If I were you, I'd look into the connectome project. It's a project that utilizes ultra-thin slicing paired with electron microscopy to be able to map every neuron in a brain. Once this effort has been completed, the hope is that we can build computer models (since we know how neurons work, knowing the placement is a huge boon), to be able to work out the quantitative aspect of "how much".

Certain pharmacological compounds to show great promise in mitigating cognitive decline in aging, at least in model organisms.

That doesn't mean that those results will translate over to humans though; the best you can do is take whatever neuroprotective compounds the rest of your life and hope something worked and/or that you live long enough that something is proven beyond a doubt to work in humans.

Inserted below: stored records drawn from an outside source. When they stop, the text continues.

-- ==== Sys2Proof/Laws/Sequencer.lean ====
section
/-! SUPPORT. What the sequencer does: a bank, a block, a stage and a whole long command, each as one equation
(42_key_schedule.md R162, 44_block_pipeline.md R210, 45_cascade.md R236). -/

namespace Sys2Proof.Machine

theorem phaseStep_idle {s : State} (h : s.ph = .idle) : phaseStep s = s := by simp [phaseStep, h]

/-- Running the phases is iterating one phase: an idle sequencer stays. -/
theorem runPhases_eq (n : Nat) (s : State) : runPhases n s = phaseStep^[n] s := by
  induction n generalizing s with
  | zero => rfl
  | succ n ih =>
    rw [runPhases, Function.iterate_succ_apply]
    split
    · rename_i h
      have hfix : ∀ m, phaseStep^[m] s = s := fun m => Function.iterate_fixed (phaseStep_idle h) m
      rw [phaseStep_idle h, hfix]
    · exact ih _

/-! ## Key schedule -/

theorem bankDone_congr (s : State) (n : Nat) (p : Phase) : bankDone { s with rc := n, ph := p } = bankDone s := by
  simp only [bankDone, banksUsed]

/-- The remaining rounds of a bank (R161). -/
theorem kround_loop (ns : List Nat) (s : State) (hp : s.ph = .kround) (hd : s.cfg.shifts.drop s.rc = ns)
    (hn : ns ≠ []) (hl : s.cfg.shifts.length = s.cfg.rounds) (hb : (s.sk.get s.bnk).length = s.cfg.rounds) :
    phaseStep^[ns.length] s =
      bankDone { s with
        c := ns.foldl rotl s.c, d := ns.foldl rotl s.d,
        sk := s.sk.set s.bnk ((s.sk.get s.bnk).take s.rc ++ roundKeys s.cfg ns s.c s.d) } := by
  induction ns generalizing s with
  | nil => exact absurd rfl hn
  | cons n ns ih =>
    have hrc : s.rc < s.cfg.shifts.length := by
      by_contra h
      rw [List.drop_of_length_le (by omega)] at hd
      simp at hd
    have hget : s.cfg.shifts.getD s.rc 0 = n := by
      rw [List.drop_eq_getElem_cons hrc] at hd
      rw [List.getD_eq_getElem _ _ hrc]
      exact (List.cons.inj hd).1
    have hrest : s.cfg.shifts.drop (s.rc + 1) = ns := by
      rw [List.drop_eq_getElem_cons hrc] at hd
      exact (List.cons.inj hd).2
    have htake : ∀ k : Bits, ((s.sk.get s.bnk).set s.rc k).take (s.rc + 1) = (s.sk.get s.bnk).take s.rc ++ [k] := by
      intro k
      have hlt : s.rc < ((s.sk.get s.bnk).set s.rc k).length := by rw [List.length_set]; omega
      rw [← List.take_append_getElem hlt]
      simp [List.take_set_of_le]
    rw [List.length_cons, Function.iterate_succ_apply]
    have hstep : phaseStep s = phaseKround s := by simp [phaseStep, hp]
    cases ns with
    | nil =>
      have hlast : ¬ s.rc + 1 < s.cfg.rounds := by
        have := congrArg List.length hrest
        simp at this
        omega
      have hset : ∀ k : Bits, (s.sk.get s.bnk).set s.rc k = (s.sk.get s.bnk).take s.rc ++ [k] := by
        intro k
        rw [← htake k, List.take_of_length_le]
        rw [List.length_set]
        omega
      rw [hstep, phaseKround, if_neg hlast]
      simp [keyRound, hget, hset, roundKeys, -List.getD_eq_getElem?_getD]
    | cons n' ns' =>
      have hmore : s.rc + 1 < s.cfg.rounds := by
        have := congrArg List.length hrest
        simp at this
        omega
      rw [hstep, phaseKround, if_pos hmore]
      have := ih { keyRound s with rc := s.rc + 1 } hp hrest (by simp) hl (by simp [keyRound, hb])
      rw [this, ← bankDone_congr _ s.rc .kround, ← hp]
      simp [keyRound, hget, htake, roundKeys, -List.getD_eq_getElem?_getD]

/-- One bank: load and `N` rounds (R160, R161). -/
theorem bank_run (s : State) (hc : CfgFacts s.cfg) (hp : s.ph = .kload)
    (hb : (s.sk.get s.bnk).length = s.cfg.rounds) :
    ∃ c d, phaseStep^[1 + s.cfg.rounds] s =
      bankDone { s with
        c := c, d := d, sk := s.sk.set s.bnk (subkeysOf s.cfg (keySegment s.cfg s.keybuf s.bnk)) } := by
  have hstep : phaseStep s = phaseKload s := by simp [phaseStep, hp]
  have hne : s.cfg.shifts ≠ [] := by
    intro h
    have h1 := hc.shiftsLen
    have h2 := hc.roundsPos
    rw [h] at h1
    simp at h1
    omega
  have := kround_loop s.cfg.shifts (phaseKload s) rfl (by simp [phaseKload]) hne hc.shiftsLen (by simpa [phaseKload])
  rw [show (phaseKload s).cfg = s.cfg from rfl, hc.shiftsLen] at this
  rw [Nat.add_comm, Function.iterate_succ_apply, hstep, this]
  refine ⟨s.cfg.shifts.foldl rotl (phaseKload s).c, s.cfg.shifts.foldl rotl (phaseKload s).d, ?_⟩
  rw [← bankDone_congr { s with
    c := s.cfg.shifts.foldl rotl (phaseKload s).c, d := s.cfg.shifts.foldl rotl (phaseKload s).d,
    sk := s.sk.set s.bnk (subkeysOf s.cfg (keySegment s.cfg s.keybuf s.bnk)) } 0 .kround]
  simp [phaseKload, subkeysOf]

/-- A bank that is not the command's last (R161). -/
theorem bank_more (s : State) (hc : CfgFacts s.cfg) (hp : s.ph = .kload)
    (hb : (s.sk.get s.bnk).length = s.cfg.rounds) (hm : s.bnk.val + 1 < banksUsed s) :
    ∃ c d, phaseStep^[1 + s.cfg.rounds] s =
      { s with
        c := c, d := d, rc := 0, sk := s.sk.set s.bnk (subkeysOf s.cfg (keySegment s.cfg s.keybuf s.bnk)),
        skv := s.skv.set s.bnk true, bnk := s.bnk + 1, ph := .kload } := by
  obtain ⟨c, d, h⟩ := bank_run s hc hp hb
  refine ⟨c, d, h.trans ?_⟩
  have hm' : s.bnk.val + 1 < if s.opt then 3 else 1 := hm
  simp [bankDone, banksUsed, hm']

/-- The command's last bank (R161). -/
theorem bank_last (s : State) (hc : CfgFacts s.cfg) (hp : s.ph = .kload)
    (hb : (s.sk.get s.bnk).length = s.cfg.rounds) (hm : ¬ s.bnk.val + 1 < banksUsed s) :
    ∃ c d, phaseStep^[1 + s.cfg.rounds] s =
      { s with
        c := c, d := d, rc := 0, sk := s.sk.set s.bnk (subkeysOf s.cfg (keySegment s.cfg s.keybuf s.bnk)),
        skv := s.skv.set s.bnk true, stg := if s.kgo then s.stg else 0, ph := if s.kgo then .fin else .binit } := by
  obtain ⟨c, d, h⟩ := bank_run s hc hp hb
  refine ⟨c, d, h.trans ?_⟩
  have hm' : ¬ s.bnk.val + 1 < if s.opt then 3 else 1 := hm
  cases s.kgo <;> simp [bankDone, banksUsed, hm']

/-- The whole key schedule of a long command, from its first `KLOAD` (R162). -/
theorem schedule_run (f : LongFields) (s : State) (hc : CfgFacts s.cfg) (hp : s.ph = .kload) (h0 : s.bnk = 0)
    (ho : s.opt = f.triple) (hk : s.kgo = f.keyOnly)
    (hz : s.sk = ⟨zeroBank s.cfg, zeroBank s.cfg, zeroBank s.cfg⟩) (hv : s.skv = ⟨false, false, false⟩) :
    ∃ c d bnk, phaseStep^[(if f.triple then 3 else 1) * (1 + s.cfg.rounds)] s =
      { s with
        c := c, d := d, rc := 0, bnk := bnk, stg := if f.keyOnly then s.stg else 0,
        sk := keyBanks s.cfg f s.keybuf, skv := ⟨true, f.triple, f.triple⟩,
        ph := if f.keyOnly then .fin else .binit } := by
  have hzl : (zeroBank s.cfg).length = s.cfg.rounds := by simp [zeroBank]
  rcases ht : f.triple with _ | _
  · obtain ⟨c, d, h⟩ := bank_last s hc hp (by rw [hz, Three.get_const]; exact hzl) (by simp [h0, banksUsed, ho, ht])
    rw [if_neg (by simp), Nat.one_mul, h]
    exact ⟨c, d, 0, by simp [h0, hk, hz, hv, keyBanks, ht, Three.set]⟩
  · have hsplit : (if (true : Bool) = true then 3 else 1) * (1 + s.cfg.rounds) =
        (1 + s.cfg.rounds) + ((1 + s.cfg.rounds) + (1 + s.cfg.rounds)) := by
      rw [if_pos rfl]; ring
    obtain ⟨c1, d1, h1⟩ := bank_more s hc hp (by rw [hz, Three.get_const]; exact hzl)
      (by simp [h0, banksUsed, ho, ht])
    generalize hs1 : ({ s with
      c := c1, d := d1, rc := 0, sk := s.sk.set s.bnk (subkeysOf s.cfg (keySegment s.cfg s.keybuf s.bnk)),
      skv := s.skv.set s.bnk true, bnk := s.bnk + 1, ph := .kload } : State) = s1 at h1
    obtain ⟨c2, d2, h2⟩ := bank_more s1 (by rw [← hs1]; exact hc) (by rw [← hs1])
      (by simp [← hs1, h0, hz, Three.set, Three.get, hzl]) (by simp [← hs1, h0, banksUsed, ho, ht])
    generalize hs2 : ({ s1 with
      c := c2, d := d2, rc := 0, sk := s1.sk.set s1.bnk (subkeysOf s1.cfg (keySegment s1.cfg s1.keybuf s1.bnk)),
      skv := s1.skv.set s1.bnk true, bnk := s1.bnk + 1, ph := .kload } : State) = s2 at h2
    obtain ⟨c3, d3, h3⟩ := bank_last s2 (by rw [← hs2, ← hs1]; exact hc) (by rw [← hs2])
      (by simp [← hs2, ← hs1, h0, hz, Three.set, Three.get, hzl]) (by simp [← hs2, ← hs1, h0, banksUsed, ho, ht])
    have e1 : s1.cfg = s.cfg := by rw [← hs1]
    have e2 : s2.cfg = s.cfg := by rw [← hs2, ← hs1]
    rw [e1] at h2
    rw [e2] at h3
    rw [hsplit, Function.iterate_add_apply _ (1 + s.cfg.rounds) ((1 + s.cfg.rounds) + (1 + s.cfg.rounds)),
      Function.iterate_add_apply _ (1 + s.cfg.rounds) (1 + s.cfg.rounds), h1, h2, h3]
    refine ⟨c3, d3, 2, ?_⟩
    subst hs2 hs1
    simp [h0, hk, hz, hv, keyBanks, ht, Three.set]

/-! ## Blocks and stages -/

/-- The subkeys a stage uses, in the order of its rounds (R194, R209). -/
def stageKeys (s : State) : List Bits := keyOrder (s.sk.get (roundBank s)) (!s.opd)

theorem length_stageKeys (s : State) : (stageKeys s).length = (s.sk.get (roundBank s)).length := by
  cases h : s.opd <;> simp [stageKeys, keyOrder, h]

/-- Reading the bank at the index of R209 is reading the list in use order at the round counter (R194, R209). -/
theorem roundKey_eq (s : State) (hb : (s.sk.get (roundBank s)).length = s.cfg.rounds) (hr : s.rc < s.cfg.rounds) :
    roundKey s = (stageKeys s).getD s.rc [] := by
  cases h : s.opd
  · simp [roundKey, roundIndex, stageKeys, keyOrder, h]
  · have hr' : s.rc < (s.sk.get (roundBank s)).length := by omega
    simp [roundKey, roundIndex, stageKeys, keyOrder, h, List.getElem?_reverse hr', hb]

theorem bankShaped_iff {cfg : Cfg} {bank : List Bits} :
    bankShaped cfg bank = true ↔ bank.length = cfg.rounds ∧ SubkeysFit bank := by
  simp [bankShaped, SubkeysFit]

theorem bankShaped_zero (cfg : Cfg) : bankShaped cfg (zeroBank cfg) = true := by simp [bankShaped, zeroBank]

/-- Where the bank has its shape and the halves their width, so has the round (R179). -/
theorem roundFits_of_shaped {s : State} (hv : cfgValid s.cfg = true) (hr : s.rc < s.cfg.rounds)
    (hb : bankShaped s.cfg (s.sk.get (roundBank s)) = true) (hl : s.l.length = s.cfg.half) : RoundFits s := by
  obtain ⟨h1, h2⟩ := bankShaped_iff.1 hb
  have hi : roundIndex s < (s.sk.get (roundBank s)).length := by
    unfold roundIndex
    split <;> omega
  refine ⟨subkey_fits hv (h2 _ ?_), half_fits hv hl⟩
  rw [roundKey, List.getD_eq_getElem _ _ hi]
  exact List.getElem_mem hi

/-- What phase `BROUND` does where the widths are right (R205). -/
theorem phaseBround_eq {s : State} (h : RoundFits s) :
    phaseBround s =
      if s.rc + 1 < s.cfg.rounds then
        { s with l := s.r, r := rawXor s.l (rawF s.cfg s.r (roundKey s)), rc := s.rc + 1 }
      else { s with l := s.r, r := rawXor s.l (rawF s.cfg s.r (roundKey s)), ph := .bstore } := dif_pos h

/-- The remaining rounds of a block (R205). -/
theorem bround_loop (ks : List Bits) (s : State) (hv : cfgValid s.cfg = true) (hp : s.ph = .bround)
    (hd : (stageKeys s).drop s.rc = ks) (hn : ks ≠ []) (hl : s.l.length = s.cfg.half) (hr : s.r.length = s.cfg.half)
    (hb : bankShaped s.cfg (s.sk.get (roundBank s)) = true) :
    ∃ rc, phaseStep^[ks.length] s =
      { s with
        l := (ks.foldl (halvesRound s.cfg) (s.l, s.r)).1, r := (ks.foldl (halvesRound s.cfg) (s.l, s.r)).2,
        rc := rc, ph := .bstore } := by
  induction ks generalizing s with
  | nil => exact absurd rfl hn
  | cons k ks ih =>
    have hb' := (bankShaped_iff.1 hb).1
    have hlen : (stageKeys s).length = s.cfg.rounds := (length_stageKeys s).trans hb'
    have hrc : s.rc < (stageKeys s).length := by
      by_contra h
      rw [List.drop_of_length_le (by omega)] at hd
      simp at hd
    rw [List.drop_eq_getElem_cons hrc] at hd
    obtain ⟨hk, hrest⟩ := List.cons.inj hd
    have hkey : roundKey s = k := by
      rw [roundKey_eq s hb' (by omega), List.getD_eq_getElem _ _ hrc, hk]
    have hstep : phaseStep s = phaseBround s := by simp [phaseStep, hp]
    have hcount := congrArg List.length hrest
    rw [List.length_drop, hlen] at hcount
    rw [List.length_cons, Function.iterate_succ_apply, hstep,
      phaseBround_eq (roundFits_of_shaped hv (by omega) hb hl), hkey]
    cases ks with
    | nil =>
      rw [if_neg (by simp at hcount; omega)]
      exact ⟨s.rc, rfl⟩
    | cons k' ks' =>
      rw [if_pos (by simp at hcount; omega)]
      have hx : (rawXor s.l (rawF s.cfg s.r k)).length = s.cfg.half := by
        simp [length_rawF (cfgFacts_of_valid hv), hl]
      obtain ⟨rc, h⟩ := ih { s with l := s.r, r := rawXor s.l (rawF s.cfg s.r k), rc := s.rc + 1 } hv hp hrest (by simp)
        hr hx hb
      exact ⟨rc, h⟩
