-- ==== Sys2Proof/Laws/Ports.lean ====
section
/-! SUPPORT. States that agree on everything a port shows keep agreeing under the parts a transaction is made of
(10_state.md R37). -/

namespace Sys2Proof.Machine

theorem agree_raise {s t : State} (h : AgreeOnPorts s t) (x : CoreError) : AgreeOnPorts (raise x s) (raise x t) := by
  obtain ⟨h1, h2, h3, h4, h5, h6, h7, h8, h9, h10, h11, h12, h13, h14⟩ := h
  constructor <;> simp_all [raise]

theorem agree_withTodo {s t : State} (h : AgreeOnPorts s t) (q : List HostAction) :
    AgreeOnPorts (withTodo q s) (withTodo q t) := by
  obtain ⟨h1, h2, h3, h4, h5, h6, h7, h8, h9, h10, h11, h12, h13, h14⟩ := h
  constructor <;> simp_all [withTodo]

/-- A read does not depend on what no port shows. -/
theorem agree_readPort {s t : State} (h : AgreeOnPorts s t) (ra : ReadAddr) : readPort s ra = readPort t ra := by
  simp only [readPort, statusWord, busy, skDebug, h.cfg, h.keybuf, h.charbuf, h.inbits, h.outbits, h.sk, h.skv, h.done,
    h.err, h.lit, h.errcode, h.ph]

end Sys2Proof.Machine
end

Cardiovascular disease also chokes off the brain by lowering the oxygen delivered to it so keeping that in good shape is also essential. Older people can have myriad tiny strokes over years and years that they don't really feel or perceive but are chipping away at cognitive ability; in autopsy many old people have withered/atrophied parts that came from a decline in vascularization. Reducing odds of developing CVD also obviously reduces the odds that you don't die outright from heart disease or a major stroke to begin with.

Go do another 20 thousand reps and check yourself in the mirror.

You're already fucked if you're in your 20s.